- Prompt -
Identify each line in the records below that contains the word "putData", and copy it.

- Stored data -

/-- R294. -/
def buildFnpat (s : State) : Except Raise State :=
  if s.argNat 0 < 1 ∨ 40 < s.argNat 0 then .error (.argRange .arg)
  else .ok (s.putFnpat (s.argNat 0) (sideOf (s.argNat 0)))

/-- R295, R287. -/
def readCodewords (s : State) : Ended :=
  computing s s.parserCheck fun d =>
  computing s (s.parser d).readFormat fun info =>
  let s := { s with fmt := some info }
  computing s (s.parser d).readVersion fun v =>
  let s := ({ s with version := some v }.unmaskGrid d (infoMask info)).putFnpat v.toNat d
  computing s ((s.parser d).codewords v.toNat) fun out => (s.putCw out, none)

/-- R296. -/
def blockDecode (s : State) : Except Raise State :=
  if s.argNat 0 < 1 ∨ 40 < s.argNat 0 ∨ 3 < s.argNat 1 ∨ 4096 < s.argNat 2 then .error (.argRange .arg)
  else do
    let blocks ← dataBlocks (s.bytes Window.cw.base (s.argNat 2)) (s.argNat 0) (levelOf (s.argNat 1))
    let (data, corrected) ← decodeBlocks blocks
    .ok (s.putData data corrected)

/-- R297. -/
def mirrorCmd (s : State) : Except Raise State := do
  let d ← s.parserCheck
  .ok (s.putMatrix Window.grid.base d d (fun x y => s.grid.bit y x))

/-- R298. -/
def setMirror (m : Nat) (s : State) : Except Raise State :=
  if 1 < m then .error (.argRange .sel)
  else do
    let _ ← s.parserCheck
    .ok { s with version := none, fmt := none, pstate := { s.pstate with mirror := decide (m = 1) } }

/-- R299. -/
def remaskCmd (s : State) : Except Raise State := do
  let d ← s.parserCheck
  match s.fmt with
  | some info => .ok (s.unmaskGrid d (infoMask info))
  | none => .ok s

/-- R301: everything happens on a private copy of `GRID`. -/
def decodeCmd (s : State) : Except Raise State := do
  let d ← s.gridCheck
  let (r, mirrored) ← decodeGrid d s.grid.bit
  .ok { s.putData r.data r.corrected with
        res0 := r.version.setWidth 32
        res1 := r.info.setWidth 32
        pstate := { s.pstate with mirrored := mirrored } }

/-- `PARSER_INIT` (R290). -/
def execParserInit (s : State) : Host.Outcome State Fault Refusal := endCommand (parserInit s)

/-- `READ_FORMAT` (R291). -/
def execReadFormat (s : State) : Host.Outcome State Fault Refusal := endCommand (readFormat s)

/-- `READ_VERSION` (R292). -/
def execReadVersion (s : State) : Host.Outcome State Fault Refusal := endCommand (readVersion s)

/-- `UNMASK` (R293). -/
def execUnmask (sel : Nat) (s : State) : Host.Outcome State Fault Refusal := endCommand (single s (unmaskCmd sel s))

/-- `BUILD_FNPAT` (R294). -/
def execBuildFnpat (s : State) : Host.Outcome State Fault Refusal := endCommand (single s (buildFnpat s))

/-- `READ_CODEWORDS` (R295). -/
def execReadCodewords (s : State) : Host.Outcome State Fault Refusal := endCommand (readCodewords s)

/-- `BLOCK_DECODE` (R296). -/
def execBlockDecode (s : State) : Host.Outcome State Fault Refusal := endCommand (single s (blockDecode s))

/-- `MIRROR` (R297). -/
def execMirror (s : State) : Host.Outcome State Fault Refusal := endCommand (single s (mirrorCmd s))

/-- `SET_MIRROR` (R298). -/
def execSetMirror (sel : Nat) (s : State) : Host.Outcome State Fault Refusal := endCommand (single s (setMirror sel s))

/-- `REMASK` (R299). -/
def execRemask (s : State) : Host.Outcome State Fault Refusal := endCommand (single s (remaskCmd s))

/-- `DECODE` (R301). -/
def execDecode (s : State) : Host.Outcome State Fault Refusal := endCommand (single s (decodeCmd s))

end Sys2Proof.Machine
end

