-- ==== Sys2Proof/Machine/Patterns.lean ====
section
/-! DEFINITION. The finder and alignment pattern detector and its commands (R220 to R266). -/

namespace Sys2Proof.Machine

/-! ### Run lengths -/

/-- Five run lengths, black, white, black, white, black (R224). -/
structure Runs5 where
  s0 : Nat
  s1 : Nat
  s2 : Nat
  s3 : Nat
  s4 : Nat
  deriving DecidableEq, Repr

def Runs5.zero : Runs5 := ⟨0, 0, 0, 0, 0⟩

def Runs5.total (s : Runs5) : Nat := s.s0 + s.s1 + s.s2 + s.s3 + s.s4

/-- `s[k]++`. -/
def Runs5.inc (s : Runs5) (k : Nat) : Runs5 :=
  if k = 0 then { s with s0 := s.s0 + 1 }
  else if k = 1 then { s with s1 := s.s1 + 1 }
  else if k = 2 then { s with s2 := s.s2 + 1 }
  else if k = 3 then { s with s3 := s.s3 + 1 }
  else { s with s4 := s.s4 + 1 }

/-- `|want - s| < bound`, the run test of R224, R225 and R258. -/
def nearRun (want : F64) (s : Nat) (bound : F64) : Bool := F64.lt (F64.abs (F64.sub want (F64.ofNat s))) bound

/-- The 1:1:3:1:1 test with the variance `m / divisor` (R224, R225). -/
def foundPattern (divisor : F64) (s : Runs5) : Bool :=
  if s.s0 = 0 ∨ s.s1 = 0 ∨ s.s2 = 0 ∨ s.s3 = 0 ∨ s.s4 = 0 ∨ s.total < 7 then false
  else
    let m := F64.div (F64.ofNat s.total) (F64.ofNat 7)
    let v := F64.div m divisor
    let three := F64.ofNat 3
    nearRun m s.s0 v && nearRun m s.s1 v && nearRun (F64.mul three m) s.s2 (F64.mul three v) &&
      nearRun m s.s3 v && nearRun m s.s4 v

/-- `foundPatternCross` (R224). -/
def foundPatternCross (s : Runs5) : Bool := foundPattern (F64.ofNat 2) s

/-- `foundPatternDiagonal` (R225). -/
def foundPatternDiagonal (s : Runs5) : Bool := foundPattern (F64.ofRatio 1333 1000) s

/-- `centerFromEnd` (R226). -/
def centerFromEnd (s : Runs5) (stop : Int) : F64 :=
  F64.sub (F64.ofInt (stop - s.s4 - s.s3)) (F64.div (F64.ofNat s.s2) (F64.ofNat 2))

/-- How many of `k`, `k + 1`, ... satisfy `p` before one does not (at most `fuel`). -/
def countWhile (p : Nat → Bool) : Nat → Nat → Nat
  | 0, _ => 0
  | fuel + 1, k => if p k then countWhile p fuel (k + 1) + 1 else 0

/-- One line of pixels, `0 .. n - 1`, that a cross check walks. -/
structure Line where
  n : Nat
  px : Int → Bool

def Line.black (l : Line) (i : Int) : Bool := decide (0 ≤ i) && decide (i < l.n) && l.px i
def Line.white (l : Line) (i : Int) : Bool := decide (0 ≤ i) && decide (i < l.n) && !l.px i

/-- A run of the pixels `q` from `start` on, downward or upward, while the count so far is `ok`. -/
def Line.run (l : Line) (q : Int → Bool) (ok : Nat → Bool) (start dir : Int) : Nat :=
  countWhile (fun k => ok k && q (start + dir * k)) (l.n + 1) 0

def noBound : Nat → Bool := fun _ => true

/-- The run counting and the pattern test of R227 and R228 along a line; `reject total` is the length test. -/
def crossCheck (l : Line) (start : Int) (maxCount : Nat) (reject : Nat → Bool) : Option F64 :=
  let mid := l.run l.black noBound start (-1)
  let i := start - mid
  if i < 0 then none
  else
    let s1 := l.run l.white (fun k => decide (k ≤ maxCount)) i (-1)
    let i := i - s1
    if i < 0 ∨ maxCount < s1 then none
    else
      let s0 := l.run l.black (fun k => decide (k ≤ maxCount)) i (-1)
      if maxCount < s0 then none
      else
        let i := start + 1
        let more := l.run l.black noBound i 1
        let i := i + more
        if i = l.n then none
        else
          let s3 := l.run l.white (fun k => decide (k < maxCount)) i 1
          let i := i + s3
          if i = l.n ∨ maxCount ≤ s3 then none
          else
            let s4 := l.run l.black (fun k => decide (k < maxCount)) i 1
            let i := i + s4
            if maxCount ≤ s4 then none
            else
              let s : Runs5 := ⟨s0, s1, mid + more, s3, s4⟩
              if reject s.total then none
              else if foundPatternCross s then some (centerFromEnd s i) else none

/-- `5 * |total - orig|`. -/
def fiveDeviations (total orig : Nat) : Nat := 5 * ((total : Int) - orig).natAbs

/-- Column `x` of an image. -/
def BitMatrix.column (im : BitMatrix) (x : Int) : Line := ⟨im.h, fun i => im.px x i⟩

/-- Row `y` of an image. -/
def BitMatrix.row (im : BitMatrix) (y : Int) : Line := ⟨im.w, fun j => im.px j y⟩

/-- `crossCheckVertical` (R227): a deviation of at most 40% is accepted. -/
def crossCheckVertical (im : BitMatrix) (startI cJ : Int) (maxCount orig : Nat) : Option F64 :=
  crossCheck (im.column cJ) startI maxCount (fun total => decide (2 * orig < fiveDeviations total orig))

/-- `crossCheckHorizontal` (R228): a deviation below 20% is accepted. -/
def crossCheckHorizontal (im : BitMatrix) (startJ cI : Int) (maxCount orig : Nat) : Option F64 :=
  crossCheck (im.row cI) startJ maxCount (fun total => decide (orig ≤ fiveDeviations total orig))

/-- `crossCheckDiagonal` (R229). -/
def crossCheckDiagonal (im : BitMatrix) (cI cJ : Int) : Bool :=
  let fuel := im.w + im.h + 1
  let up (black : Bool) (k : Nat) : Bool :=
    decide ((k : Int) ≤ cI) && decide ((k : Int) ≤ cJ) && (im.px (cJ - k) (cI - k) == black)
  let down (black : Bool) (k : Nat) : Bool :=
    decide (cI + k < im.h) && decide (cJ + k < im.w) && (im.px (cJ + k) (cI + k) == black)
  let mid := countWhile (up true) fuel 0
  let s1 := countWhile (up false) fuel mid
  let s0 := countWhile (up true) fuel (mid + s1)
  if mid = 0 ∨ s1 = 0 ∨ s0 = 0 then false
  else
    let more := countWhile (down true) fuel 1
    let s3 := countWhile (down false) fuel (1 + more)
    let s4 := countWhile (down true) fuel (1 + more + s3)
    if s3 = 0 ∨ s4 = 0 then false else foundPatternDiagonal ⟨s0, s1, mid + more, s3, s4⟩

/-! ### Candidates -/

/-- `aboutEquals` (R221), of a candidate's centre and module size with an observation at row `i`, column `j`. -/
def aboutEquals (cx cy cms ms i j : F64) : Bool :=
  if F64.le (F64.abs (F64.sub i cy)) ms && F64.le (F64.abs (F64.sub j cx)) ms then
    let diff := F64.abs (F64.sub ms cms)
    F64.le diff (F64.ofNat 1) || F64.le diff cms
  else false

/-- `combineEstimate` (R222). -/
def combineEstimate (c : FinderCand) (i j ms : F64) : Except Raise FinderCand := do
  let n := F64.ofNat (c.count + 1)
  let k := F64.ofNat c.count
  let x ← fdiv (F64.add (F64.mul k c.x) j) n
  let y ← fdiv (F64.add (F64.mul k c.y) i) n
  let m ← fdiv (F64.add (F64.mul k c.ms) ms) n
  .ok ⟨x, y, m, c.count + 1⟩

/-- `FCAND` with a confirmed centre merged into the first candidate it matches, or added (R230, R251). -/
def mergeCand (cap : Nat) (i j ms : F64) (l : List FinderCand) : Except Raise (List FinderCand) :=
  match l.findIdx? (fun c => aboutEquals c.x c.y c.ms ms i j) with
  | some k =>
    match l[k]? with
    | some c => do
      let c' ← combineEstimate c i j ms
      .ok (l.set k c')
    | none => .ok l
  | none => if l.length < cap then .ok (l ++ [⟨j, i, ms, 1⟩]) else .error (.capacity .finderFull)

/-- `handlePossibleCenter` (R230): none where it answers false, else `FCAND` afterwards. -/
def handlePossibleCenter (im : BitMatrix) (cap : Nat) (l : List FinderCand) (s : Runs5) (i j : Int) :
    Except Raise (Option (List FinderCand)) := do
  let cJ0 ← toInt (centerFromEnd s j)
  match crossCheckVertical im i cJ0 s.s2 s.total with
  | none => .ok none
  | some cI => do
    let cIi ← toInt cI
    match crossCheckHorizontal im cJ0 cIi s.s2 s.total with
    | none => .ok none
    | some cJ => do
      let cJi ← toInt cJ
      if !crossCheckDiagonal im cIi cJi then .ok none
      else do
        let ms ← fdiv (F64.ofNat s.total) (F64.ofNat 7)
        let l' ← mergeCand cap cI cJ ms l
        .ok (some l')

- Solution for this problem -
    .ok (s.putData data corrected)
  .ok { s.putData r.data r.corrected with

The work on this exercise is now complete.